Your wife has zero respect for you. You don't give her reason to.


----------



## Almostrecovered (Jul 14, 2011)

Locard said:


> Your wife has zero respect for you. You don't give her reason to.


you know I don't mind the tough love stuff like this at times but you haven't really given any constructive criticism with it, thus it comes off as an insult and the OP will likely just ignore your advice as a result


----------



## sinnister (Dec 5, 2010)

I sort of agree with Locard. What is it going to take for the OP to realize he has enabled this from the start?

You are the husband she is the wife. Drop the hammer.

If she loves you she will stop this foolish EA. "Friends". Do you know how ridiculous that sounds?


----------



## Almostrecovered (Jul 14, 2011)

sinnister said:


> I sort of agree with Locard. What is it going to take for the OP to realize he has enabled this from the start?
> 
> You are the husband she is the wife.
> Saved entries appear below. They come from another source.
-- ==== Sys2Proof/Machine/Step.lean ====
section
/-! DEFINITION. One step of the machine: while `BF` is set the CPU executes nothing and the next event is the tick
(10_state.md R29); otherwise one instruction is fetched, decoded and executed (30_encoding.md R88). -/

namespace Sys2Proof.Machine

/-- One step (R88, R29, R290, R94, R100), with the parameters of the state. -/
def step (s : State) : Host.Outcome State Fault Refusal :=
  if s.flags.bf then .next (tick s)
  else
    match fetch s with
    | .ok i => exec i s
    | .error why => rejectFetched why s

/-- The state with the instruction whose bits are `w` (those from `nbits` up being 0) where the next step fetches. -/
def State.withFetchWord (s : State) (nbits w : Nat) : State := placeInstruction (tableWords nbits w) s

end Sys2Proof.Machine
end

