/-! ## Data movement (40_data_movement.md) -/

/-- R120: the source's word goes to the destination, whose address is taken with the old registers. -/
def Obligations.MovCopiesTheSource : Prop :=
  ∀ (d : Place) (o : Source) (s : State), (Instr.mov d o).parts = (0x01, .ds d o) ∧
    ∃ t, exec (.mov d o) s = .next t ∧ readLoc (resolve d s) t = sourceValue o s ∧ t.flags = s.flags ∧
      t.ip = nextOf (.mov d o) s ∧ OnlyChanges (resolve d s).regs (resolve d s).addresses s t

/-- R121: the top of the stack goes to the destination, its address taken with the old `SP`, and then `SP` is
incremented, so that `POP SP` leaves the popped word plus one (the spec's decision D46; log entry 25). -/
def Obligations.PopWritesThenIncrements : Prop :=
  ∀ (d : Place) (s : State), (Instr.pop d).parts = (0x14, .s1 (.place d)) ∧
    ∃ t, exec (.pop d) s = .next t ∧ t.flags = s.flags ∧ t.ip = nextOf (.pop d) s ∧
      (if resolve d s = .reg .sp then readReg .sp t = stackTop s + 1
        else readLoc (resolve d s) t = stackTop s ∧ readReg .sp t = readReg .sp s + 1) ∧
      OnlyChanges (.sp :: (resolve d s).regs) (resolve d s).addresses s t

/-- R122: the four low bits of the word on top of the stack become the flags, the upper twelve are ignored and `BF` is kept
(the spec's decision D37; log entry 34). -/
def Obligations.PopfSetsTheFourFlags : Prop :=
  ∀ s : State, Instr.popf.parts = (0x2C, .n0) ∧
    ∃ t, exec .popf s = .next t ∧ t.flags.sf = (stackTop s).bit 3 ∧ t.flags.zf = (stackTop s).bit 2 ∧
      t.flags.cf = (stackTop s).bit 1 ∧ t.flags.of = (stackTop s).bit 0 ∧ t.flags.bf = s.flags.bf ∧
      readReg .sp t = readReg .sp s + 1 ∧ t.ip = nextOf .popf s ∧ OnlyChanges [.sp] [] s t

/-- R123: `SP` is decremented and the operand, read before that, is stored where it points (the spec's decision D11;
log entry 25). -/
def Obligations.PushStoresBelowTheStack : Prop :=
  ∀ (o : Source) (s : State), (Instr.push o).parts = (0x13, .s1 o) ∧
    ∃ t, exec (.push o) s = .next t ∧ readReg .sp t = readReg .sp s - 1 ∧ readRam (pushAddress s) t = sourceValue o s ∧
      t.flags = s.flags ∧ t.ip = nextOf (.push o) s ∧ OnlyChanges [.sp] [pushAddress s] s t

/-- R124: the word `SF ZF CF OF`, upper bits zero, is pushed (the spec's decision D37; log entry 34). -/
def Obligations.PushfStoresTheFlagsWord : Prop :=
  ∀ s : State, Instr.pushf.parts = (0x2D, .n0) ∧
    ∃ t, exec .pushf s = .next t ∧ readReg .sp t = readReg .sp s - 1 ∧
      readRam (pushAddress s) t =
        BitVec.ofNat 16 (8 * s.flags.sf.toNat + 4 * s.flags.zf.toNat + 2 * s.flags.cf.toNat + s.flags.of.toNat) ∧
      t.flags = s.flags ∧ t.ip = nextOf .pushf s ∧ OnlyChanges [.sp] [pushAddress s] s t

/-- R125: each operand ends with what the other held, both addresses taken with the old registers; where the two are the
same place, nothing changes. -/
def Obligations.XchgSwitchesTheOperands : Prop :=
  ∀ (d o : Place) (s : State), (Instr.xchg d o).parts = (0x1F, .ds d (.place o)) ∧
    ∃ t, exec (.xchg d o) s = .next t ∧ readLoc (resolve d s) t = placeValue o s ∧
      readLoc (resolve o s) t = placeValue d s ∧ t.flags = s.flags ∧ t.ip = nextOf (.xchg d o) s ∧
      OnlyChanges ((resolve d s).regs ++ (resolve o s).regs) ((resolve d s).addresses ++ (resolve o s).addresses) s t

/-! ## Arithmetic (41_arithmetic.md) -/

/-- R142 with the flags of R140: the carry is the unsigned one, the overflow says the signed sum does not fit (the spec's
decision D13; log entry 29). -/
def Obligations.AddStoresTheSumAndItsFlags : Prop :=
  ∀ (d : Place) (o : Source) (s : State),
    ∃ t, exec (.add d o) s = .next t ∧ readLoc (resolve d s) t = placeValue d s + sourceValue o s ∧
      t.flags.cf = decide (65536 ≤ (placeValue d s).toNat + (sourceValue o s).toNat) ∧
      t.flags.zf = decide (placeValue d s + sourceValue o s = 0) ∧
      t.flags.sf = decide ((placeValue d s + sourceValue o s).toInt < 0) ∧
      t.flags.of = outsideSigned16 ((placeValue d s).toInt + (sourceValue o s).toInt) ∧
      t.flags.bf = s.flags.bf ∧ t.ip = nextOf (.add d o) s ∧
      OnlyChanges (resolve d s).regs (resolve d s).addresses s t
Drop the hammer.
> 
> If she loves you she will stop this foolish EA. "Friends". Do you know how ridiculous that sounds?



I'm not saying he is wrong

I'm saying that by merely posting a quick and hard post like that will only cause men who have trouble asserting themselves to get defensive and dismiss the post quickly. (I fear the OP is already gone anyways, he hasn't been on since yesterday) The first tough love post needs to be backed up with some reasons in order to get the point across without sounding like an insult.


----------



## Shaggy (Jul 17, 2011)

You need to call her out on the crap - because honestly it sounds like she is at best in an EA, but since she is physically distant and aggressively telling you that you are way out of line in worrying about your marriage, and talking to her - it likely has on PA or will shortly. 

Get "More than friends" and read it.

It's is not being jealous or paranoid to see your wife putting immense amounts of time into another man - it is just being smart and trusting your gut. Clearly she is putting lost of time and emotion into him - and he is doing the same back to her. The OM obviously is working hard at pursuing and building the relationship with her.

Her reaction to you, is a huge red flag, it is also disrespectful, and says she doesn't recognize your right, and I mean right, to set boundaries that you will accept from your partner.


----------